Mayor Ed Wilson noted that it was only after much study that he decided to
support the staff’s recommendation. “You guys do an outstanding job,” he
told the employees, adding that he understood the council decision would
temporarily damage employee morale. “But morale is worse when there are
layoffs,” he added. “We have to plan three years out.” He explained that by
planning in advance for economic contingencies the city is able to avoid
layoffs and the employees can depend on getting regular paychecks. Wilson also stressed that, due to the city’s precarious economic condition, time is of the essence and cost savings have to be implemented immediately. “It’s
important for us to move forward and everyone at the table knew or should have known what the city’s financial situation is,” he said. The imposed contract requires city employees to contribute the equivalent of 40 hours of pay per year to the PERS program and one percent of their salary per year to the retiree healthcare fund.

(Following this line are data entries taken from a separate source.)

theorem commandsNet_within {m : Nat} (hm : Covers m 0x1FFFFFFFFC) {n : ℕ} {c : Command} (h : commandsNet n = some c) : WithinC m c := by
  unfold commandsNet at h
  split at h <;> cases h
  · exact cmdNetStatus_within
  · exact cmdPortConfigure_within (hm.sub (by decide))
  · exact cmdPortCounters_within
  · exact cmdFdbPin_within (hm.sub (by decide))
  · exact cmdFdbUnpin_within (hm.sub (by decide))
  · exact cmdFdbRead_within
  · exact cmdFdbFlush_within (hm.sub (by decide))
  · exact cmdFlowConfigure_within (hm.sub (by decide))
  · exact cmdFlowControl_within (hm.sub (by decide))
  · exact cmdFlowStatus_within
  · exact cmdFrerConfigure_within (hm.sub (by decide))
  · exact cmdGateConfigure_within (hm.sub (by decide))
  · exact cmdLaunchWrite_within (hm.sub (by decide))
  · exact cmdLaunchFlush_within (hm.sub (by decide))
  · exact cmdRnatConfigure_within (hm.sub (by decide))
  · exact cmdNetSettings_within (hm.sub (by decide))

theorem commandsMvb_within {m : Nat} (hm : Covers m 0x1FFFFFFFFC) {n : ℕ} {c : Command} (h : commandsMvb n = some c) : WithinC m c := by
  unfold commandsMvb at h
  split at h <;> cases h
  · exact cmdMvbStatus_within
  · exact cmdMvbConfigure_within (hm.sub (by decide))
  · exact cmdMvbPortConfigure_within (hm.sub (by decide))
  · exact cmdMvbPortControl_within (hm.sub (by decide))
  · exact cmdMvbWrite_within (hm.sub (by decide))
  · exact cmdMvbRead_within (hm.sub (by decide))
  · exact cmdMvbLock_within (hm.sub (by decide))
  · exact cmdMvbUnlock_within (hm.sub (by decide))
  · exact cmdMvbMap_within (hm.sub (by decide))
  · exact cmdMvbDevices_within
  · exact cmdMvbCounters_within

theorem commandsTime_within {m : Nat} (hm : Covers m 0x1FFFFFFFFC) {n : ℕ} {c : Command} (h : commandsTime n = some c) : WithinC m c := by
  unfold commandsTime at h
  split at h <;> cases h
  · exact cmdTimeStatus_within
  · exact cmdTimeConfigure_within (hm.sub (by decide))
  · exact cmdTimeSet_within (hm.sub (by decide))
  · exact cmdTimePortStatus_within

theorem commandsActivation_within {m : Nat} (hm : Covers m 0x1FFFFFFFFC) {n : ℕ} {c : Command} (h : commandsActivation n = some c) : WithinC m c := by
  unfold commandsActivation at h
  split at h <;> cases h
  · exact cmdActivationStatus_within
  · exact cmdSourceConfigure_within (hm.sub (by decide))
  · exact cmdSourceMask_within (hm.sub (by decide))
  · exact cmdActivationHold_within (hm.sub (by decide))
  · exact cmdActivationTrigger_within (hm.sub (by decide))
  · exact cmdActivationCounters_within

theorem commandsRecorder_within {m : Nat} (hm : Covers m 0x1FFFFFFFFC) {n : ℕ} {c : Command} (h : commandsRecorder n = some c) : WithinC m c := by
  unfold commandsRecorder at h
  split at h <;> cases h
  · exact cmdRecorderStatus_within
  · exact cmdRecorderRead_within
  · exact cmdRecorderFreeze_within (hm.sub (by decide))
  · exact cmdRecorderRelease_within (hm.sub (by decide))
  · exact cmdRecorderClearRequest_within (hm.sub (by decide))
  · exact cmdRecorderClearConfirm_within (hm.sub (by decide))
  · exact cmdRecorderCounters_within

theorem commandsUpdate_within {m : Nat} (hm : Covers m 0x1FFFFFFFFC) {n : ℕ} {c : Command} (h : commandsUpdate n = some c) : WithinC m c := by
  unfold commandsUpdate at h
  split at h <;> cases h
  · exact cmdUpdateStatus_within
  · exact cmdUpdateStage_within
  · exact cmdUpdateSchedule_within (hm.sub (by decide))
  · exact cmdUpdateCancel_within (hm.sub (by decide))

theorem commandsTest_within {m : Nat} (hm : Covers m 0x1FFFFFFFFC) {n : ℕ} {c : Command} (h : commandsTest n = some c) : WithinC m c := by
  unfold commandsTest at h
  split at h <;> cases h
  · exact cmdTestStatus_within
  · exact cmdTestEnter_within (hm.sub (by decide))
  · exact cmdTestExit_within (hm.sub (by decide))
  · exact cmdSquallSet_within (hm.sub (by decide))
  · exact cmdSelfTestRun_within (hm.sub (by decide))

theorem commands_within {m : Nat} (hm : Covers m 0x1FFFFFFFFC) (n : ℕ) (c : Command) (h : commands n = some c) : WithinC m c := by
  unfold commands at h
  split at h
  · exact commandsModule_within hm h
  · exact commandsTrust_within hm h
  · exact commandsProgram_within hm h
  · exact commandsLane_within hm h
  · exact commandsPair_within hm h
  · exact commandsSafety_within hm h
  · exact commandsPosition_within hm h
  · exact commandsSignal_within hm h
  · exact commandsNet_within hm h
  · exact commandsMvb_within hm h
  · exact commandsTime_within hm h
  · exact commandsActivation_within hm h
  · exact commandsRecorder_within hm h
  · exact commandsUpdate_within hm h
  · exact commandsTest_within hm h
  · cases h

theorem command_within {m : Nat} {s t : State} (h :
    Within m s t) (hm : Covers m 0x500150788) (a0 : ℕ) (a1 : Msg) {c : Command} (hc : commands a0 = some c)
    (g0 : WithinC m c) : WithinOut m s (command a0 a1 t) :=
  withinOut_next (receive_within h (hm.sub (by decide)) _ _ _ (fun d hd => by rw [hc] at hd; cases hd; exact g0))

theorem execCredentialRemove_within {m : Nat} {s t : State} (h : Within m s t) (hm : Covers m 0x500152788) (a0 : Msg) :
    WithinOut m s (execCredentialRemove a0 t) :=
  command_within h (hm.sub (by decide)) 0x0209 a0 rfl (cmdCredentialRemove_within (hm.sub (by decide)))

theorem execCredentialSet_within {m : Nat} {s t : State} (h : Within m s t) (hm : Covers m 0x50015278C) (a0 : Msg) :
    WithinOut m s (execCredentialSet a0 t) :=
  command_within h (hm.sub (by decide)) 0x0208 a0 rfl (cmdCredentialSet_within (hm.sub (by decide)))

theorem cutDone_within {m : Nat} {s t : State} (h : Within m s t) (hm : Covers m 0x1FFFFFFFFC) (a0 : CutFor) (a1 : Image) (a2 : ImageSlot) (a3 : ℕ) :
    Within m s (cutDone a0 a1 a2 a3 t) := by
  unfold cutDone
  repeat' (first | exact hm.sub (by decide) | intro _ | lift_lets | with_reducible exact h | with_reducible apply within_ite
                 | with_reducible apply serve_within | with_reducible apply completeEntry_within | with_reducible apply tellHeld_within
                 | exact commands_within (hm.sub (by decide)) _ _ (by assumption) | split)

theorem execUpdateCancel_within {m : Nat} {s t : State} (h : Within m s t) (hm : Covers m 0x1508150788) (a0 : Msg) :
    WithinOut m s (execUpdateCancel a0 t) :=
  command_within h (hm.sub (by decide)) 0x0E04 a0 rfl (cmdUpdateCancel_within (hm.sub (by decide)))

theorem voteLockout_within {m : Nat} {s t : State} (h : Within m s t) (hm : Covers m 0xDEEF707B8) (a0 : Bool) (a1 : ℕ) (a2 : VoteTake) :
    Within m s (voteLockout a0 a1 a2 t) := by
  unfold voteLockout
  repeat' (first | exact hm.sub (by decide) | lift_lets | with_reducible exact h | with_reducible apply within_ite
                 | with_reducible apply lockOut_within)

theorem loseVoter_within {m : Nat} {s t : State} (h : Within m s t) (hm : Covers m 0xDEEF707B8) (a0 : Bool) (a1 : Lane) (a2 : ℕ) (a3 : VoteTake) :
    Within m s (loseVoter a0 a1 a2 a3 t) := by
  unfold loseVoter
  repeat' (first | exact hm.sub (by decide) | lift_lets | with_reducible exact h | with_reducible apply within_ite
                 | with_reducible apply isolateLane_within | with_reducible apply voteLockout_within)

theorem corruptSignature_within {m : Nat} {s t : State} (h : Within m s t) (hm : Covers m 0x100000) (a0 : Lane) (a1 : Word64) :
    Within3 m s (corruptSignature a0 a1 t) := by
  unfold corruptSignature
  repeat' (first | exact hm.sub (by decide) | (intro y; clear_value y) | lift_lets | with_reducible exact h | with_reducible apply within3_mk
                 | with_reducible apply modTest_within | with_reducible apply countApplied_within | split)

theorem corruptSignature_wstate {m : Nat} {s t : State} (h : Within m s t) (hm : Covers m 0x100000) (a0 : Lane) (a1 : Word64) :
    Within m s (corruptSignature a0 a1 t).2.2 :=
  (corruptSignature_within h hm a0 a1).out

theorem modVote_within {m : Nat} {s t : State} (h : Within m s t) (hm : Covers m 0x200000) (a0 : ℕ) (a1 : ℕ) (a2 : VoteTake → VoteTake) :
    Within m s (modVote a0 a1 a2 t) := by
  unfold modVote
  repeat' (first | exact hm.sub (by decide) | lift_lets | with_reducible exact h | with_reducible apply modVoter_within)

theorem inMajority_within {m : Nat} {s t : State} (h : Within m s t) (hm : Covers m 0x250000) (a0 : VoteTake) (a1 : Lane) :
    Within m s (inMajority a0 a1 t) := by
  unfold inMajority
  repeat' (first | exact hm.sub (by decide) | lift_lets | with_reducible exact h | with_reducible apply takeVoted_within
                 | with_reducible apply modHealth_within)

theorem closeTake_within {m : Nat} {s t : State} (h : Within m s t) (hm : Covers m 0x200000) (a0 : ℕ) (a1 : ℕ) : Within m s (closeTake a0 a1 t) := by
  unfold closeTake
  repeat' (first | exact hm.sub (by decide) | lift_lets | with_reducible exact h | with_reducible apply within_ite
                 | with_reducible apply modVoter_within | split)

theorem joinMajority_within {m : Nat} {s t : State} (h : Within m s t) (hm : Covers m 0x8250000) (a0 : Image) (a1 : TaskRec) (a2 : VoteTake)
    (a3 : Lane) :
    Within m s (joinMajority a0 a1 a2 a3 t) := by
  unfold joinMajority
  repeat' (first | exact hm.sub (by decide)
                 | (intro y; refine within_cut (m := m) (s := s) (y := y) ?_ ?_; rotate_left; (intro hy; clear_value y); rotate_right; subst y)
                 | (intro (y : _ → _); subst y; try beta_reduce) | intro _ | lift_lets | with_reducible exact h | with_reducible assumption
                 | with_reducible apply within_ite | with_reducible apply within_foldl | with_reducible apply modVote_within
                 | with_reducible apply inMajority_within | with_reducible apply modOutput_within | with_reducible apply closeTake_within)

theorem askComparison_within {m : Nat} {s t : State} (h : Within m s t) (hm : Covers m 0x200000) (a0 : Lane) (a1 : VoteTake) :
    Within m s (askComparison a0 a1 t) := by
  unfold askComparison
  repeat' (first | exact hm.sub (by decide) | lift_lets | with_reducible exact h | with_reducible apply within_ite
                 | with_reducible apply modVoter_within | split)

theorem dissents_within {m : Nat} {s t : State} (h : Within m s t) (hm : Covers m 0xDEEF707B8) (a0 : Lane) (a1 : VoteTake) :
    Within m s (dissents a0 a1 t) := by
  unfold dissents
  repeat' (first | exact hm.sub (by decide)
                 | (intro y; refine within_cut (m := m) (s := s) (y := y) ?_ ?_; rotate_left; (intro hy; clear_value y); rotate_right; subst y)
                 | lift_lets | with_reducible exact h | with_reducible assumption | with_reducible apply askComparison_within
                 | with_reducible apply modHealth_within | with_reducible apply loseVoter_within)

theorem traceDecision_within {m : Nat} {s t : State} (h : Within m s t) (hm : Covers m 0x200000) (a0 : VoteTake) (a1 : ℕ) (a2 : Option Lane) :
    Within m s (traceDecision a0 a1 a2 t) := by
  unfold traceDecision
  repeat' (first | exact hm.sub (by decide) | lift_lets | with_reducible exact h | with_reducible apply traceAdd_within)

theorem lateDissent_within {m : Nat} {s t : State} (h : Within m s t) (hm : Covers m 0xDEEF707B8) (a0 : VoteTake) (a1 : Lane) :
    Within m s (lateDissent a0 a1 t) := by
  unfold lateDissent
  repeat' (first | exact hm.sub (by decide) | (intro y; clear_value y) | lift_lets | with_reducible exact h
                 | with_reducible apply closeTake_within | with_reducible apply dissents_within | with_reducible apply traceDecision_within)

theorem markReleased_within {m : Nat} {s t : State} (h : Within m s t) (hm : Covers m 0x200000) (a0 : VoteTake) (a1 : List Lane) :
    Within m s (markReleased a0 a1 t) := by
  unfold markReleased
  repeat' (first | exact hm.sub (by decide) | lift_lets | with_reducible exact h | with_reducible apply modVote_within)

theorem checkFails_within {m : Nat} {s t : State} (h : Within m s t) (hm : Covers m 0xDEEF707B8) (a0 : VoteTake) (a1 : Word64) (a2 : List Lane) :
    Within m s (checkFails a0 a1 a2 t) := by
  unfold checkFails
  repeat' (first | exact hm.sub (by decide) | intro _ | lift_lets | with_reducible exact h | with_reducible assumption
                 | with_reducible apply within_ite | with_reducible apply within_foldl | with_reducible apply loseVoter_within)

theorem answerReads_within {m : Nat} {s t : State} (h : Within m s t) (hm : Covers m 0xDEEF707B8) (a0 : Image) (a1 : VoteTake) (a2 : List Lane) :
    Within m s (answerReads a0 a1 a2 t) := by
  unfold answerReads
  repeat' (first | exact hm.sub (by decide) | exact Or.inl (hm.sub (by decide)) | with_reducible exact Or.inr ⟨rfl, rfl⟩
                 | (intro y; refine within_cut (m := m) (s := s) (y := y) ?_ ?_; rotate_left; (intro hy; clear_value y); rotate_right; subst y)
                 | (intro (y : _ → _); subst y; try beta_reduce) | (intro y; clear_value y) | intro _ | lift_lets | with_reducible exact h
                 | with_reducible assumption | with_reducible apply within_foldl | with_reducible apply modProg_within
                 | with_reducible apply completeEntry_within | with_reducible apply loseVoter_within | split)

After the vote, Councilman Larry Forester said, “I have been 11 years on this council, and this is the hardest meeting I have ever had.”
Later, on the steps of City Hall, Nahin said she would be filing a complaint with the California Public Employees Relations Board. “This wasn’t about money,” she said. “This was about the city not taking the proposals of the employee association seriously.”
The next meeting of the city council is scheduled for 7pm, April 20 in the council chambers of Signal Hill City Hall.